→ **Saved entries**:
== Segment start ==

-- ==== Sys2Proof/Machine/KeyExpansion.lean ====
section
/-! DEFINITION. The key schedule: 32 key bytes to 60 words to 15 round keys (44_key_schedule.md R98 to
R102). -/

namespace Sys2Proof.Machine

/-- RotWord (R98). -/
def rotWord (w : Word) : Word := ⟨w.b1, w.b2, w.b3, w.b0⟩

/-- SubWord (R99). -/
def subWord (w : Word) : Word := ⟨sboxRom w.b0, sboxRom w.b1, sboxRom w.b2, sboxRom w.b3⟩

/-- The word of bytes `4j .. 4j+3` of a byte string (R16, 20_memory.md R35 (a)). Callers check the length
first, so the 0 that stands for a missing byte is never used. -/
def wordAt (l : Payload) (j : Nat) : Word :=
  ⟨l.getD (4 * j) 0, l.getD (4 * j + 1) 0, l.getD (4 * j + 2) 0, l.getD (4 * j + 3) 0⟩

/-- The eight words `w[0..7]` taken directly from the key (R100). -/
def keyWords (key : Payload) : List Word := (List.range 8).map (wordAt key)

/-- What the recurrence makes of `prev = w[i-1]` before the xor with `w[i-8]` (R100): for i mod 8 = 0
RotWord, SubWord and the Rcon byte in byte 0; for i mod 8 = 4 SubWord alone; otherwise nothing. -/
def scheduleCore (i : Nat) (prev : Word) : Word :=
  if i % 8 = 0 then (subWord (rotWord prev)).xor ⟨rconRom (i / 8), 0, 0, 0⟩
  else if i % 8 = 4 then subWord prev
  else prev

/-- Append the next `n` words of the recurrence of R100 to the words already made: with `i` words made,
the next one is `w[i]`. -/
def extendWords : Nat → List Word → List Word
  | 0, ws => ws
  | n + 1, ws =>
    let i := ws.length
    extendWords n (ws ++ [(scheduleCore i (ws.getD (i - 1) .zero)).xor (ws.getD (i - 8) .zero)])

/-- expandKey (R100): the 60 words `w[0..59]` of a 32-byte key. -/
def expandKey (key : Payload) : List Word := extendWords 52 (keyWords key)

/-- Reshape 60 words into the 15 round keys (R102): column `c` of round key `r` is word `4r + c`, its byte
0 in row 0. -/
def reshapeWords (ws : List Word) : RoundKeys :=
  Vector.ofFn fun r => .ofColumns fun c => ws.getD (4 * r.val + c.val) .zero

/-- The round-key file of a 32-byte key (R100, R102). -/
def roundKeysOf (key : Payload) : RoundKeys := reshapeWords (expandKey key)

end Sys2Proof.Machine
end

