-- ==== Sys2Proof/Machine/ConstantsRom.lean ====
section
/-! DEFINITION. The commands of the constants ROM (42_constants.md R78 to R80). None writes a register. -/

namespace Sys2Proof.Machine

/-- SBOX (R78): `out <- [SBOX[in[0]]]`. -/
def execSbox (s : State) : Host.Outcome State Fault Refusal := s.finish (s.byteCommand .sbox sboxRom)

/-- ISBOX (R79): `out <- [INVSBOX[in[0]]]`. -/
def execIsbox (s : State) : Host.Outcome State Fault Refusal := s.finish (s.byteCommand .isbox invSboxRom)

/-- RCON (R80): `out <- [RCON[IDX]]`; IDX outside 1..14 ends with ILLEGAL_COMMAND. -/
def execRcon (idx : BitVec 4) (s : State) : Host.Outcome State Fault Refusal :=
  s.finish do
    let _ ← takePayload (.rcon idx) s
    return ⟨s, [rconRom idx.toNat], []⟩

end Sys2Proof.Machine
end

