-- ==== Sys2Proof/Machine/SteppingCommands.lean ====
section
/-! DEFINITION. The commands on the stepping State (43_round_transforms.md R89 to R97). -/

namespace Sys2Proof.Machine

/-- LDST (R89): `ST <- blockToState(in)`, `STV <- 1`. -/
def execLdst (s : State) : Host.Outcome State Fault Refusal :=
  s.finish do
    let p ← takePayload .ldst s
    return ⟨s.loadStepState (blockToState (blockOfBytes p)), [], []⟩

/-- RDST (R90): `out <- stateToBlock(ST)`. -/
def execRdst (s : State) : Host.Outcome State Fault Refusal :=
  s.finish do
    let _ ← takePayload .rdst s
    let t ← s.readStepState
    return ⟨s, (stateToBlock t).toList, []⟩

/-- SUBB (R91). -/
def execSubb (s : State) : Host.Outcome State Fault Refusal := s.finish (s.transformStep .subb subBytes)

/-- ISUBB (R92). -/
def execIsubb (s : State) : Host.Outcome State Fault Refusal := s.finish (s.transformStep .isubb invSubBytes)

/-- SHR (R93). -/
def execShr (s : State) : Host.Outcome State Fault Refusal := s.finish (s.transformStep .shr shiftRows)

/-- ISHR (R94). -/
def execIshr (s : State) : Host.Outcome State Fault Refusal := s.finish (s.transformStep .ishr invShiftRows)

/-- MIXC (R95). -/
def execMixc (s : State) : Host.Outcome State Fault Refusal := s.finish (s.transformStep .mixc mixColumns)

/-- IMIXC (R96). -/
def execImixc (s : State) : Host.Outcome State Fault Refusal := s.finish (s.transformStep .imixc invMixColumns)

/-- ADDRK (R97): `ST <- AddRoundKey(ST, RK[IDX])`; NO_KEY is checked before NO_STATE. -/
def execAddrk (idx : BitVec 4) (s : State) : Host.Outcome State Fault Refusal :=
  s.finish do
    let _ ← takePayload (.addrk idx) s
    let k ← s.readKeys
    let t ← s.readStepState
    return ⟨s.writeStepState (addRoundKey t k[keyIndex idx]), [], []⟩

end Sys2Proof.Machine
end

== Segment end ==

→ **EXERCISE OBJECTIVE**:
Each line of the data above needs to be returned exactly.

→ **OUTPUT OF THE EXERCISE**:
-- ==== Sys2Proof/Machine/KeyExpansion.lean ====
section
/-! DEFINITION. The key schedule: 32 key bytes to 60 words to 15 round keys (44_key_schedule.md R98 to
R102). -/

namespace Sys2Proof.Machine

/-- RotWord (R98). -/
def rotWord (w : Word) : Word := ⟨w.b1, w.b2, w.b3, w.b0⟩

/-- SubWord (R99). -/
def subWord (w : Word) : Word := ⟨sboxRom w.b0, sboxRom w.b1, sboxRom w.b2, sboxRom w.b3⟩

/-- The word of bytes `4j .. 4j+3` of a byte string (R16, 20_memory.md R35 (a)). Callers check the length
first, so the 0 that stands for a missing byte is never used. -/
def wordAt (l : Payload) (j : Nat) : Word :=
  ⟨l.getD (4 * j) 0, l.getD (4 * j + 1) 0, l.getD (4 * j + 2) 0, l.getD (4 * j + 3) 0⟩

/-- The eight words `w[0..7]` taken directly from the key (R100). -/
def keyWords (key : Payload) : List Word := (List.range 8).map (wordAt key)

/-- What the recurrence makes of `prev = w[i-1]` before the xor with `w[i-8]` (R100): for i mod 8 = 0
RotWord, SubWord and the Rcon byte in byte 0; for i mod 8 = 4 SubWord alone; otherwise nothing. -/
def scheduleCore (i : Nat) (prev : Word) : Word :=
  if i % 8 = 0 then (subWord (rotWord prev)).xor ⟨rconRom (i / 8), 0, 0, 0⟩
  else if i % 8 = 4 then subWord prev
  else prev

/-- Append the next `n` words of the recurrence of R100 to the words already made: with `i` words made,
the next one is `w[i]`. -/
def extendWords : Nat → List Word → List Word
  | 0, ws => ws
  | n + 1, ws =>
    let i := ws.length
    extendWords n (ws ++ [(scheduleCore i (ws.getD (i - 1) .zero)).xor (ws.getD (i - 8) .zero)])

/-- expandKey (R100): the 60 words `w[0..59]` of a 32-byte key. -/
def expandKey (key : Payload) : List Word := extendWords 52 (keyWords key)

/-- Reshape 60 words into the 15 round keys (R102): column `c` of round key `r` is word `4r + c`, its byte
0 in row 0. -/
def reshapeWords (ws : List Word) : RoundKeys :=
  Vector.ofFn fun r => .ofColumns fun c => ws.getD (4 * r.val + c.val) .zero

/-- The round-key file of a 32-byte key (R100, R102). -/
def roundKeysOf (key : Payload) : RoundKeys := reshapeWords (expandKey key)

end Sys2Proof.Machine
end

-- ==== Sys2Proof/Machine/ConstantsRom.lean ====
section
/-! DEFINITION. The commands of the constants ROM (42_constants.md R78 to R80). None writes a register. -/

namespace Sys2Proof.Machine

/-- SBOX (R78): `out <- [SBOX[in[0]]]`. -/
def execSbox (s : State) : Host.Outcome State Fault Refusal := s.finish (s.byteCommand .sbox sboxRom)

/-- ISBOX (R79): `out <- [INVSBOX[in[0]]]`. -/
def execIsbox (s : State) : Host.Outcome State Fault Refusal := s.finish (s.byteCommand .isbox invSboxRom)

/-- RCON (R80): `out <- [RCON[IDX]]`; IDX outside 1..14 ends with ILLEGAL_COMMAND. -/
def execRcon (idx : BitVec 4) (s : State) : Host.Outcome State Fault Refusal :=
  s.finish do
    let _ ← takePayload (.rcon idx) s
    return ⟨s, [rconRom idx.toNat], []⟩

end Sys2Proof.Machine
end

-- ==== Sys2Proof/Machine/SteppingCommands.lean ====
section
/-! DEFINITION. The commands on the stepping State (43_round_transforms.md R89 to R97). -/

namespace Sys2Proof.Machine

/-- LDST (R89): `ST <- blockToState(in)`, `STV <- 1`. -/
def execLdst (s : State) : Host.Outcome State Fault Refusal :=
  s.finish do
    let p ← takePayload .ldst s
    return ⟨s.loadStepState (blockToState (blockOfBytes p)), [], []⟩

/-- RDST (R90): `out <- stateToBlock(ST)`. -/
def execRdst (s : State) : Host.Outcome State Fault Refusal :=
  s.finish do
    let _ ← takePayload .rdst s
    let t ← s.readStepState
    return ⟨s, (stateToBlock t).toList, []⟩

/-- SUBB (R91). -/
def execSubb (s : State) : Host.Outcome State Fault Refusal := s.finish (s.transformStep .subb subBytes)

/-- ISUBB (R92). -/
def execIsubb (s : State) : Host.Outcome State Fault Refusal := s.finish (s.transformStep .isubb invSubBytes)

/-- SHR (R93). -/
def execShr (s : State) : Host.Outcome State Fault Refusal := s.finish (s.transformStep .shr shiftRows)

/-- ISHR (R94). -/
def execIshr (s : State) : Host.Outcome State Fault Refusal := s.finish (s.transformStep .ishr invShiftRows)

/-- MIXC (R95). -/
def execMixc (s : State) : Host.Outcome State Fault Refusal := s.finish (s.transformStep .mixc mixColumns)

/-- IMIXC (R96). -/
def execImixc (s : State) : Host.Outcome State Fault Refusal := s.finish (s.transformStep .imixc invMixColumns)

/-- ADDRK (R97): `ST <- AddRoundKey(ST, RK[IDX])`; NO_KEY is checked before NO_STATE. -/
def execAddrk (idx : BitVec 4) (s : State) : Host.Outcome State Fault Refusal :=
  s.finish do
    let _ ← takePayload (.addrk idx) s
    let k ← s.readKeys
    let t ← s.readStepState
    return ⟨s.writeStepState (addRoundKey t k[keyIndex idx]), [], []⟩

end Sys2Proof.Machine
end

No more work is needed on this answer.